**Data in this exercise:**

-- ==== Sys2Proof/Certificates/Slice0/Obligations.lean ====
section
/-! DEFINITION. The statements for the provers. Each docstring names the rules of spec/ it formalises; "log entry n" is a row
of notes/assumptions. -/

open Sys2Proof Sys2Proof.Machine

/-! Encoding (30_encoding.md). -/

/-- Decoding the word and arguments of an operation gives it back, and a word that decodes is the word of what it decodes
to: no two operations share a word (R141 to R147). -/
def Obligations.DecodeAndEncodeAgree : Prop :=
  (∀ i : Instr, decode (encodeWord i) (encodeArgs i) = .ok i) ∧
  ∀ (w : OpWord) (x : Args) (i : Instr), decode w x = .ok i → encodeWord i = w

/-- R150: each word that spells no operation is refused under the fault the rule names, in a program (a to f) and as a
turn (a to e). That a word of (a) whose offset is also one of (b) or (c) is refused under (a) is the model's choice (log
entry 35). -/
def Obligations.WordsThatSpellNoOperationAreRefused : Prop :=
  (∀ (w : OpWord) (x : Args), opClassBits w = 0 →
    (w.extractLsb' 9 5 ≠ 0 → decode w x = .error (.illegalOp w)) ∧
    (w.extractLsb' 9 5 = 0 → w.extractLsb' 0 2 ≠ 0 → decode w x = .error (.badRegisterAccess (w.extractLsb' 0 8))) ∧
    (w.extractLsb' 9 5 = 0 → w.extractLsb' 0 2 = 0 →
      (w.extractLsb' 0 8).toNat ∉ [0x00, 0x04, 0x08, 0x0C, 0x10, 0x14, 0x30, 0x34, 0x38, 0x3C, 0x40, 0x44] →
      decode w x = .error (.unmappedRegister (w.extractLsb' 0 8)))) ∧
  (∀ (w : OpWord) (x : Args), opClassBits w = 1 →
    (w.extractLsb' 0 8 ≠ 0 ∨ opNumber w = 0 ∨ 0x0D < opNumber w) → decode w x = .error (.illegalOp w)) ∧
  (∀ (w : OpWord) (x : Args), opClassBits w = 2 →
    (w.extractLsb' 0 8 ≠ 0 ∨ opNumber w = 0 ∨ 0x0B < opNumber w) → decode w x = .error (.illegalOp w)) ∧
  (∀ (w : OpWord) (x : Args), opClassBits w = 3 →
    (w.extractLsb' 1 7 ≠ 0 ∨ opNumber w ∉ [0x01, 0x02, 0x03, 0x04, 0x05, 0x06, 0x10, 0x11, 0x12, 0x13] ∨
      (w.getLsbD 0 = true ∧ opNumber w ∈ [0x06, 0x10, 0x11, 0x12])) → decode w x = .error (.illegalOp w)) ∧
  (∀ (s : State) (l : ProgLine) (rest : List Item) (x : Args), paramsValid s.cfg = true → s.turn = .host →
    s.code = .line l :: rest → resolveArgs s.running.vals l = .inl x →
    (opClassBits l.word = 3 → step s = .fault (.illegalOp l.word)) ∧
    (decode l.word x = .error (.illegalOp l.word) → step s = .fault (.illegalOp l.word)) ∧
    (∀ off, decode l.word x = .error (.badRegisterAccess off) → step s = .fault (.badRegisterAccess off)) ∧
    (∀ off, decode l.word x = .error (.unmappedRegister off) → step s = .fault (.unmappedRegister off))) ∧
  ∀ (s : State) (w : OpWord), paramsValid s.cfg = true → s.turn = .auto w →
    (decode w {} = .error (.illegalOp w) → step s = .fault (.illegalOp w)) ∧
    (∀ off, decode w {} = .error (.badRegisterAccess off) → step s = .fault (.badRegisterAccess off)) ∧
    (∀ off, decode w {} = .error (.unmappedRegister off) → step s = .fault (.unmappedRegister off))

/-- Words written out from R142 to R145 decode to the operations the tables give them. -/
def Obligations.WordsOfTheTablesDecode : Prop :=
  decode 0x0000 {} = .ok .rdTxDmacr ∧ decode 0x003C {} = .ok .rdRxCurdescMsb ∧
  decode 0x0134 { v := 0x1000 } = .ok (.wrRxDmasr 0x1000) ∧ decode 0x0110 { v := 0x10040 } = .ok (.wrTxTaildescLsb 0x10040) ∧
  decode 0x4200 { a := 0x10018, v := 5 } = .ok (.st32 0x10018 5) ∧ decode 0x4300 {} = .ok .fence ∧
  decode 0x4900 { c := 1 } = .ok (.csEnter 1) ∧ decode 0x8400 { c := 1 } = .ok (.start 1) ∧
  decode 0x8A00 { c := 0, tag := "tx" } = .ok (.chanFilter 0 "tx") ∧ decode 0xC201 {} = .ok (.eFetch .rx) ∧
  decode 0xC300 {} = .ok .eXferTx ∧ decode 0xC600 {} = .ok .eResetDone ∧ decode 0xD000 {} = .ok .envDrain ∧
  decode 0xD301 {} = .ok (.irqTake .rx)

...

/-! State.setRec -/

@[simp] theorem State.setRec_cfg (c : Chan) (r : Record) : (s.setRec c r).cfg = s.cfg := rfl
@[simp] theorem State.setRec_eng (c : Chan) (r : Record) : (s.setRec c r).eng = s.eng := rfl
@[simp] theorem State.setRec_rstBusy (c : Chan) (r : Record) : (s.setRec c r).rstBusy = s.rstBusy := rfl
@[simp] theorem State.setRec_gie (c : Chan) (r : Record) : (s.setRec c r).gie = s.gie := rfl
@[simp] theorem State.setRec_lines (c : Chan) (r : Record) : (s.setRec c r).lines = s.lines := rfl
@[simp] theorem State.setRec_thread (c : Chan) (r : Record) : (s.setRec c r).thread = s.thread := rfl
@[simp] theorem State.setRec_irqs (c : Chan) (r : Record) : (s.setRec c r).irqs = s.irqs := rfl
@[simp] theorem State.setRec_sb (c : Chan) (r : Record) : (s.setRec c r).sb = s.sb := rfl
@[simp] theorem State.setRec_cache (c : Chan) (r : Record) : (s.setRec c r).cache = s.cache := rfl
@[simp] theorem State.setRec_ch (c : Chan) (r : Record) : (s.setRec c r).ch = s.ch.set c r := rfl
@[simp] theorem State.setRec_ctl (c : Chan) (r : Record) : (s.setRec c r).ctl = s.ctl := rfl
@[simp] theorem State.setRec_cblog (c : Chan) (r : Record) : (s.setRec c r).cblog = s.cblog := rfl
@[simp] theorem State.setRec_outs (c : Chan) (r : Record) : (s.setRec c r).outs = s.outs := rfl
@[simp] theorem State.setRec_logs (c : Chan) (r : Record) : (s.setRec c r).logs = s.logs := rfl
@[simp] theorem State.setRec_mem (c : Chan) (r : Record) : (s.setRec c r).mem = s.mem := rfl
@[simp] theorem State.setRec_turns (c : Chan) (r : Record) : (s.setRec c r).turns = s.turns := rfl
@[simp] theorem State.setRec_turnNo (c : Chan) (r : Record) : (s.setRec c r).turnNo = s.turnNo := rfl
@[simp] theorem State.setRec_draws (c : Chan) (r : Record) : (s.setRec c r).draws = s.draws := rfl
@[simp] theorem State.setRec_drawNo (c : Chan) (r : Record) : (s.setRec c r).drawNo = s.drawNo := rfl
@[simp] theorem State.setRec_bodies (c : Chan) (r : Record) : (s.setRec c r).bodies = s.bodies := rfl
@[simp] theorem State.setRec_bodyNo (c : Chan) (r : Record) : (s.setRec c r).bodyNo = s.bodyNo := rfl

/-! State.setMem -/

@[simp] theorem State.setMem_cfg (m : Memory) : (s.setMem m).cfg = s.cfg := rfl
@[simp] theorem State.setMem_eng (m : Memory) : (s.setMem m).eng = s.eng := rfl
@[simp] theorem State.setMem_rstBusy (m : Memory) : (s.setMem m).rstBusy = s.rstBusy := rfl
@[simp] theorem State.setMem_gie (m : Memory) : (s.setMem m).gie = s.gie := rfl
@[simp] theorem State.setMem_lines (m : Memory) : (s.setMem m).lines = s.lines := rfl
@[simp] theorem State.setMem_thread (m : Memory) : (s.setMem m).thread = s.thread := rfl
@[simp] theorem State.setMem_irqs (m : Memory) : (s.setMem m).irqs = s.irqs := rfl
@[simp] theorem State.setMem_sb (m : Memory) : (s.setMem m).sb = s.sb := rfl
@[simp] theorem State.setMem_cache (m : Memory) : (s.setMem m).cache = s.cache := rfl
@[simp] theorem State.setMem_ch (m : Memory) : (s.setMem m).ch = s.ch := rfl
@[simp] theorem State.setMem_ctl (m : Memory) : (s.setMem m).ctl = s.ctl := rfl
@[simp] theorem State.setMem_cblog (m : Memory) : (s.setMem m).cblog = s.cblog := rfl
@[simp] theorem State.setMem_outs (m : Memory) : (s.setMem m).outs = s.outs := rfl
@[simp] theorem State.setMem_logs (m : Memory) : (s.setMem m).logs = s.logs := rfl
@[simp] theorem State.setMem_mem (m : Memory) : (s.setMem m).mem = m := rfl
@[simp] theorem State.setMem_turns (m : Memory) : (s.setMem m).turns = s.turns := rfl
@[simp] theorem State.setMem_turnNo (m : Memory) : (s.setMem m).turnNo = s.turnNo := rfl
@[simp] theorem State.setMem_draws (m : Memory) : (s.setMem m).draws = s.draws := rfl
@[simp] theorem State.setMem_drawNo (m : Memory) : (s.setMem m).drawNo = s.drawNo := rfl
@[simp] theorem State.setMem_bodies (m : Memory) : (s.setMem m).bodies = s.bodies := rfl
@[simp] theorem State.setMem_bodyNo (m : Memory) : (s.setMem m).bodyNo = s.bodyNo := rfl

**Task instructions:**
Repeat, character for character, the lines of the material above from the line with "r).turnNo = s.turnNo := rfl" through the line with "m).gie = s.gie := rfl".

**Reply to the task:**
@[simp] theorem State.setRec_turnNo (c : Chan) (r : Record) : (s.setRec c r).turnNo = s.turnNo := rfl
@[simp] theorem State.setRec_draws (c : Chan) (r : Record) : (s.setRec c r).draws = s.draws := rfl
@[simp] theorem State.setRec_drawNo (c : Chan) (r : Record) : (s.setRec c r).drawNo = s.drawNo := rfl
@[simp] theorem State.setRec_bodies (c : Chan) (r : Record) : (s.setRec c r).bodies = s.bodies := rfl
@[simp] theorem State.setRec_bodyNo (c : Chan) (r : Record) : (s.setRec c r).bodyNo = s.bodyNo := rfl

/-! State.setMem -/

@[simp] theorem State.setMem_cfg (m : Memory) : (s.setMem m).cfg = s.cfg := rfl
@[simp] theorem State.setMem_eng (m : Memory) : (s.setMem m).eng = s.eng := rfl
@[simp] theorem State.setMem_rstBusy (m : Memory) : (s.setMem m).rstBusy = s.rstBusy := rfl
@[simp] theorem State.setMem_gie (m : Memory) : (s.setMem m).gie = s.gie := rfl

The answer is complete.